7

What is julian way to do yield (and yield from) as python do?

Edit: I will try to add small example in python.

Think 4x4 chess board. Find every N moves long path chess king could do. Don't waste memory -> make generator of every path.

if we sign every position with numbers:

0  1  2  3
4  5  6  7
8  9  10 11
12 13 14 16

point 0 has 3 neighbors (1, 4, 5). We could find table for every neighbors for every point:

NEIG = [[1, 4, 5], [0, 2, 4, 5, 6], [1, 3, 5, 6, 7], [2, 6, 7], [0, 1, 5, 8, 9], [0, 1, 2, 4, 6, 8, 9, 10], [1, 2, 3, 5, 7, 9, 10, 11], [2, 3, 6, 10, 11], [4, 5, 9, 12, 13], [4, 5, 6, 8, 10, 12, 13, 14], [5, 6, 7, 9, 11, 13, 14, 15], [6, 7, 10, 14, 15], [8, 9, 13], [8, 9, 10, 12, 14], [9, 10, 11, 13, 15], [10, 11, 14]]
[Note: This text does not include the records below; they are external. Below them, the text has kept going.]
-- ==== Sys2Proof/Tests/Slice0.lean ====
section
/-! SUPPORT. Tests of the model, each on values taken from the spec (30_encoding.md; 95_test_vectors.md sections 1 and 2), and
for each obligation with hypotheses a witness that meets them. -/

namespace Sys2Proof.Tests

open Sys2Proof.Machine Sys2Proof.Claims

/-! ### Helpers -/

/-- An idle machine with a schedule in P and S (the ROM's words stand for one) and KEYLEN = 26. -/
def ready : State := { State.reset with keylen := 26, ready := true, tables := romTables }

/-- `s` with these moves to come. -/
def withMoves (s : State) (es : List Event) : State := { s with events := es }

/-- `s` with this operation pending. -/
def pending (s : State) (p : Pend) : State := { s with pend := p }

/-- What one step shows of KSFC's small state: STATUS, DL, DR, KEYLEN, PEND and the response. -/
def shows (s : State) (status dl dr : Word) (keylen : Byte) (p : Pend) (resp : Option Response) : Bool :=
  match step s with
  | .next t =>
    t.status == status && t.dl == dl && t.dr == dr && t.keylen == keylen && decide (t.pend = p) && decide (t.resp = resp)
  | .fault _ => false
  | .refused _ => false

/-- A computation gives this value. -/
def gives {α : Type} [DecidableEq α] (e : Except Fault α) (v : α) : Bool :=
  match e with
  | .ok a => decide (a = v)
  | .error _ => false

/-- The key registers of a key byte string (20_memory.md R52). -/
def keyRegs (k : List Byte) : Vector Word 14 := Vector.ofFn fun j => keyWordOfBytes k j.val

/-- The bytes of "abcdefghijklmnopqrstuvwxyz". -/
def alphabet : List Byte := (List.range 26).map fun n => BitVec.ofNat 8 (0x61 + n)

/-! ### Well-formedness: an ill-formed term for each check -/

theorem test_wf_one_byte_access_refused : (Access.read 0x04 1).wf = false := by decide
theorem test_wf_half_word_access_refused : (Access.read 0x04 2).wf = false := by decide
theorem test_wf_misaligned_read_refused : (Access.read 0x06 4).wf = false := by decide
theorem test_wf_misaligned_write_refused : (Access.write 0x11 4 0).wf = false := by decide
theorem test_wf_word_access : (Access.write 0x7C 4 0).wf = true := by decide
theorem test_wf_address_below_window_refused : addressWf 0x1000 0xFFC 4 = false := by decide
theorem test_wf_address_past_window_refused : addressWf 0x1000 0x1080 4 = false := by decide
theorem test_wf_address_misaligned_refused : addressWf 0x1000 0x1006 4 = false := by decide
theorem test_wf_address_in_window : addressWf 0x1000 0x107C 4 = true := by decide
theorem test_wf_every_instruction : Instr.nop.wf && Instr.init.wf && Instr.encrypt.wf && Instr.decrypt.wf = true := by
  decide

/-! ### Decoding: words written out bit by bit (30_encoding.md R80, R81, R85) -/

theorem test_decode_nop : decode (0b00000000000000000000000000000000 : Word) = .ok .nop := by rfl
theorem test_decode_init : decode (0b00000000000000000000000000000001 : Word) = .ok .init := by rfl
theorem test_decode_encrypt : decode (0b00000000000000000000000000000010 : Word) = .ok .encrypt := by rfl
theorem test_decode_decrypt : decode (0b00000000000000000000000000000011 : Word) = .ok .decrypt := by rfl
theorem test_decode_op_4_reserved : decode (0b00000000000000000000000000000100 : Word) = .error .opReserved := by rfl
theorem test_decode_op_15_reserved : decode (0b00000000000000000000000000001111 : Word) = .error .opReserved := by rfl
theorem test_decode_bit_4_reserved : decode (0b00000000000000000000000000010010 : Word) = .error .rsvdNotZero := by rfl
theorem test_decode_bit_31_reserved : decode (0b10000000000000000000000000000001 : Word) = .error .rsvdNotZero := by rfl
theorem test_encode_words :
    [Instr.nop, .init, .encrypt, .decrypt].map encode = [0x00000000, 0x00000001, 0x00000002, 0x00000003] := by decide
theorem test_decodeTableWord :
    [0, 1, 2, 3, 4].map (decodeTableWord 32) = [some .nop, some .init, some .encrypt, some .decrypt, none] := by decide

/-! ### Commands (95_test_vectors.md section 2.3) -/

theorem test_step_nop : shows (State.reset.withFetchWord 32 0) 0 0 0 0 .none (some .written) = true := by decide
theorem test_step_nop_while_busy :
    shows ((pending ready .init).withFetchWord 32 0) 3 0 0 26 .init (some .written) = true := by decide
theorem test_step_init_length_0 :
    shows (State.reset.withFetchWord 32 1) 0x100 0 0 0 .none (some .written) = true := by decide
theorem test_step_init_length_57_keeps_ready :
    shows ({ ready with keylen := 57 }.withFetchWord 32 1) 0x102 0 0 57 .none (some .written) = true := by decide
theorem test_step_init_accepted :
    shows (ready.withFetchWord 32 1) 0x1 0 0 26 .init (some .written) = true := by decide
theorem test_step_init_busy_before_length :
    shows ((pending State.reset .init).withFetchWord 32 1) 0x401 0 0 0 .init (some .written) = true := by decide
theorem test_step_encrypt_not_ready :
    shows (State.reset.withFetchWord 32 2) 0x200 0 0 0 .none (some .written) = true := by decide
theorem test_step_encrypt_accepted :
    shows (ready.withFetchWord 32 2) 0x3 0 0 26 .encrypt (some .written) = true := by decide
theorem test_step_decrypt_busy_before_ready :
    shows ((pending State.reset .init).withFetchWord 32 3) 0x401 0 0 0 .init (some .written) = true := by decide
theorem test_step_decrypt_accepted :
    shows (ready.withFetchWord 32 3) 0x3 0 0 26 .decrypt (some .written) = true := by decide
theorem test_step_reserved_word_while_busy :
    shows ((pending State.reset .init).withFetchWord 32 5) 0x801 0 0 0 .init (some .written) = true := by decide

/-! ### Register accesses (95_test_vectors.md section 2.2) -/

theorem test_write_keylen_low_byte :
    shows (State.reset.before (.host (.write 0x08 4 0x1FF))) 0 0 0 0xFF .none (some .written) = true := by decide
theorem test_write_dl : shows (State.reset.before (.host (.write 0x10 4 0xCAFEBABE))) 0 0xCAFEBABE 0 0 .none
    (some .written) = true := by decide
theorem test_write_dl_while_busy : shows ((pending State.reset .init).before (.host (.write 0x10 4 0x12345678))) 0x401 0 0 0
    .init (some .written) = true := by decide
theorem test_write_status_clears_errors :
    shows ({ ready with errs := ⟨true, true, true, true⟩ }.before (.host (.write 0x04 4 0xFFFFFFFF))) 0x2 0 0 26 .none
      (some .written) = true := by decide
theorem test_write_status_clears_named_errors :
    shows ({ State.reset with errs := ⟨true, true, true, true⟩ }.before (.host (.write 0x04 4 0x300))) 0xC00 0 0 0 .none
      (some .written) = true := by decide
theorem test_read_status :
    shows ({ ready with errs := ⟨true, true, true, true⟩ }.before (.host (.read 0x04 4))) 0xF02 0 0 26 .none
      (some (.data 0xF02)) = true := by decide
theorem test_read_key_is_zero :
    shows ({ State.reset with keys := Vector.replicate 14 0x61626364 }.before (.host (.read 0x54 4))) 0 0 0 0 .none
      (some (.data 0)) = true := by decide
theorem test_read_misaligned_is_bus_error :
    step (State.reset.before (.host (.read 0x06 4))) = .fault .busError := by rfl
theorem test_write_misaligned_is_bus_error :
    step (State.reset.before (.host (.write 0x11 4 0))) = .fault .busError := by rfl
theorem test_access_during_reset_refused :
    step (State.reset.before (.hostDuringReset (.read 0x04 4))) = .refused .accessOverlapsReset := by rfl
Recursive function (generator) which enlarge given path from list of points or from generator of (generator of ...) points:

def enlarge(path):
    if isinstance(path, list):
        for i in NEIG[path[-1]]:
            if i not in path:
                yield path[:] + [i]
    else:
        for i in path:
            yield from enlarge(i)

Function (generator) which give every path with given length

def paths(length):
    steps = ([i] for i in range(16))  # first steps on every point on board
    for _ in range(length-1):
        nsteps = enlarge(steps)
        steps = nsteps
    yield from steps

We could see that there is 905776 paths with length 10:

sum(1 for i in paths(10))
Out[89]: 905776

In ipython we could timeit:

%timeit sum(1 for i in paths(10))
1.21 s ± 15.1 ms per loop (mean ± std. dev. of 7 runs, 1 loop each)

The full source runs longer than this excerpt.